== DATA EXTRACTS

-- ==== Sys2Proof/Machine/Transport.lean ====
section
/-! DEFINITION. The transports: framing (steps 1 to 4 of R33), submission queues (R47, R48), the SPI port (R51), VCP over
DTLS (R49). -/

namespace Sys2Proof.Machine

/-! ### A packet (R29 to R33) -/

/-- A packet's command, as its header reads; the trailer takes the last `trailer` bytes. -/
def packetCmd (w : Return) (rspBuf : Nat) (host : Option Bytes) (trailer : Nat) (b : Bytes) : Cmd :=
  { transport := w.transport, assoc := w.assoc, tag := w.tag, rspBuf := rspBuf, rspAddr := w.address, sqHead := w.head
    flags := BitVec.ofNat 8 (u8 b 3), seq := w32 b 4, sid := w32 b 12
    payload := slice b 16 (b.length - 16 - trailer), host := host }

/-- The bytes of the trailer that the packet carries itself (R32). -/
def trailerBytes (t : Transport) : Nat := match t with
  | .udp => 0
  | _ => 4

/-- The status that steps 1 to 4 of R33 refuse a packet with, in their order; ST_OK when they pass. -/
def framingStatus (limit : Nat) (t : Transport) (b : Bytes) : Half :=
  let n := trailerBytes t
  if n ≠ 0 ∧ u32 b (b.length - 4) ≠ (crc32c (b.take (b.length - 4))).toNat then stBadCrc
  else if u16 b 0 ≠ 0x5A56 then stBadMagic
  else if u8 b 2 ≠ 1 then stBadVersion
  else if !flagsOk t (BitVec.ofNat 8 (u8 b 3)) then stBadHeader
  else if limit < u16 b 10 then stTooLong
  else if u16 b 10 ≠ b.length - 16 - n then stLength
  else stOk

/-- An opcode that R54 does not list: steps 3 to 7, then ST_BAD_OPCODE (R33). -/
def runUnassigned (code : Nat) (c : Cmd) (s : State) : State :=
  let o : OpRow := { code := code, role := some 0, modes := mAny, fields := fixed 0 }
  match earlyChecks false c s with
  | .done (.refuse st) => respond o c false st [] (touch c s)
  | .done (.again r) => respondAgain c r (touch c s)
  | .done _ => s
  | .go _ => respond o c false stBadOpcode [] (touch c s)

/-- A command of a packet runs by its opcode. -/
def runCode (code : Nat) (c : Cmd) (s : State) : State := match opOf code with
  | some (o, body) => runCommand o body c s
  | none => runUnassigned code c s

/-- A packet that a transport brings. One too short for its header and trailer has no sequence to answer under and is
discarded (log entry 86). -/
def runPacket (w : Return) (rspBuf : Nat) (host : Option Bytes) (b : Bytes) (s : State) : State :=
  let c := packetCmd w rspBuf host (trailerBytes w.transport) b
  let st := framingStatus (transportLimit w.transport (sessionOf s w.transport w.assoc c.sid)) w.transport b
  if !served w.transport s || decide (b.length < 16 + trailerBytes w.transport) then s
  else if st ≠ stOk then post w c.seq c.sid (u16 b 8) (rspFlags c.flags false) st [] s
  else runCode (u16 b 8) c s

/-! ### Submission queues (R47, R48) -/

/-- A completion queue is full: one more entry would meet the head (R47). -/
def cqFull (r : Ring) : Bool := decide ((r.cqt + 1) % 2 ^ r.cqLog = r.cqh % 2 ^ r.cqLog)

/-- The device fetches from a ring: enabled with EN and ENABLE, served, its queue not empty, its completions not full. -/
def mayFetch (s : State) (n : Nat) : Bool :=
  let r := ringOf s n
  decide (n < 8) && s.vcp.enable && r.en && !r.closing && served .pcie s && decide (r.sqh ≠ r.sqt) && !cqFull r

/-- The head of the submission queue moves past the entry fetched. -/
def passEntry (n : Nat) (s : State) : State :=
  let r := ringOf s n
  setRing n { r with sqh := (r.sqh + 1) % 2 ^ r.sqLog } s

/-- Responses and completions of a ring that were lost on their way to host memory: what this command emitted is not
written, and the completion queue stays as it was (R48). The MSI-X message of the completion still goes (DESIGN CHOICE,
log entry 116). -/
def loseResponse (n : Nat) (was : Ring) (before : Nat) (s : State) : State :=
  let kept := (s.sent.drop before).filter (fun e => match e with
    | .response _ _ _ _ _ _ _ _ _ _ => false
    | .hostWrite _ _ => false
    | .completion _ _ _ _ _ _ => false
    | _ => true)
  cmdErr 1 (setRing n { ringOf s n with cqt := was.cqt, phase := was.phase }
    { s with sent := s.sent.take before ++ kept })

/-- The command that an entry names: not fetched when its size is out of range; a packet whose fetch fails has no response
(log entry 86). -/
def runEntry (n : Nat) (e : Bytes) (f : SqFetch) (s : State) : State :=
  let size := u32 e 16
  let w : Return :=
    { transport := .pcie, assoc := n, tag := w32 e 24, address := w64 e 8, head := (ringOf s n).sqh }
  if size < 20 ∨ 16404 < size then complete n w.tag stLength 0 w.head s
  else match f.packet with
    | none => cmdErr 0 s
    | some p => runPacket w (u32 e 20) f.host ((p ++ zeros size).take size) s

/-- SQ_ENTRY_FETCH: the device fetches the entry at the head, and its packet (R47). -/
def sqFetch (n : Nat) (f : SqFetch) (s : State) : State :=
  if !mayFetch s n then s
  else
    let t := passEntry n s
    match f.entry with
    | none => cmdErr 0 t
    | some e =>
      let u := runEntry n e f t
      if f.rspFault then loseResponse n (ringOf t n) t.sent.length u else u

/-! ### The SPI port (R51) -/

/-- The port answers: PD5 powered, the boot ROM or firmware running. -/
def spiOn (s : State) : Bool := served .spi s

/-- SPI instruction 0x01. -/
def spiQueue (b : Bytes) (s : State) : State :=
  if !spiOn s then s
  else if s.vcp.spiBusy || s.vcp.spiRsp.isSome then { s with vcp := { s.vcp with spiFrameErr := true } }
  else
    let t := runPacket { transport := .spi } 0 none b { s with vcp := { s.vcp with spiBusy := true } }
    { t with vcp := { t.vcp with spiBusy := t.vcp.deferred.any (fun d => decide (d.transport = .spi))
                        || t.vcp.held.any (fun h => decide (h.cmd.transport = .spi)) } }

/-- SPI instruction 0x02. -/
def spiStatus (s : State) : State :=
  if !spiOn s then s
  else
    let b := bit s.vcp.spiBusy + 2 * bit s.vcp.spiRsp.isSome + 4 * bit s.vcp.spiFrameErr
    emit (.spi (le 1 b)) { s with vcp := { s.vcp with spiFrameErr := false } }

/-- SPI instruction 0x03, for `n` bytes; bytes past the end read 0. -/
def spiResponse (n : Nat) (s : State) : State :=
  if !spiOn s then s
  else emit (.spi ((s.vcp.spiRsp.getD [] ++ zeros n).take n)) { s with vcp := { s.vcp with spiRsp := none } }

/-! ### VCP over DTLS (R49) -/

/-- The role-table entry of a client key: ECDSA P-384. -/
def clientEntry (s : State) (key : Bytes) : Option Nat :=
  (s.key.roles.find? (fun e => decide (e.2.alg = 1 ∧ e.2.key = key))).map (·.1)

/-- The device can authenticate itself: slot 1 usable, a certificate chain in force (R392). -/
def serverReady (s : State) : Bool := decide ((keySlot s 1).state = 1) && !s.cfg.chain.isEmpty

/-- VCP_DTLS_HANDSHAKE: accepted when the client offers what is supported and its key is in the role table (R24, R49). -/
def dtlsHandshake (h : Handshake) (s : State) : State :=
  if !served .udp s then s
  else if !s.net.bindVcp.testBit h.port then unbound h.port s
  else match clientEntry s h.key with
    | some n =>
      if h.profile && h.certOk && serverReady s then
        let t := closeAssociation h.assoc s
        sendFrame h.port <| emit (.handshake h.assoc true)
          { t with vcp := { t.vcp with assocs := tset t.vcp.assocs h.assoc { port := h.port, credential := n } } }
      else sendFrame h.port (emit (.handshake h.assoc false) s)
    | none => sendFrame h.port (emit (.handshake h.assoc false) s)

/-- A KeyUpdate of the client is accepted: its records come under its next key (R49). -/
def keyUpdated (assoc : Nat) (s : State) : State :=
  { s with vcp := { s.vcp with assocs := (s.vcp.assocs.map (fun e => if e.1 = assoc
      then (e.1, { e.2 with keyIn := e.2.keyIn + 1 }) else e)) } }

/-- VCP_DTLS_RECORD: an authentic record's packet goes to acceptance; another is dropped and counted (R33, R49). -/
def dtlsRecord (r : DtlsRecord) (s : State) : State :=
  if !served .udp s then s
  else if !s.net.bindVcp.testBit r.port then unbound r.port s
  else if !r.authentic || (tfind s.vcp.assocs r.assoc).isNone then
    { s with vcp := { s.vcp with dropped := s.vcp.dropped + 1 } }
  else if r.keyUpdate then keyUpdated r.assoc s
  else runPacket { transport := .udp, assoc := r.assoc } 0 none r.packet s

end Sys2Proof.Machine
end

====

◆ TRY IT
Retype only this range exactly: the first line of the data through the line where "itself (R32). -/" appears.

◆ EXERCISE RESULT
-- ==== Sys2Proof/Machine/Transport.lean ====
section
/-! DEFINITION. The transports: framing (steps 1 to 4 of R33), submission queues (R47, R48), the SPI port (R51), VCP over
DTLS (R49). -/

namespace Sys2Proof.Machine

/-! ### A packet (R29 to R33) -/

/-- A packet's command, as its header reads; the trailer takes the last `trailer` bytes. -/
def packetCmd (w : Return) (rspBuf : Nat) (host : Option Bytes) (trailer : Nat) (b : Bytes) : Cmd :=
  { transport := w.transport, assoc := w.assoc, tag := w.tag, rspBuf := rspBuf, rspAddr := w.address, sqHead := w.head
    flags := BitVec.ofNat 8 (u8 b 3), seq := w32 b 4, sid := w32 b 12
    payload := slice b 16 (b.length - 16 - trailer), host := host }

/-- The bytes of the trailer that the packet carries itself (R32). -/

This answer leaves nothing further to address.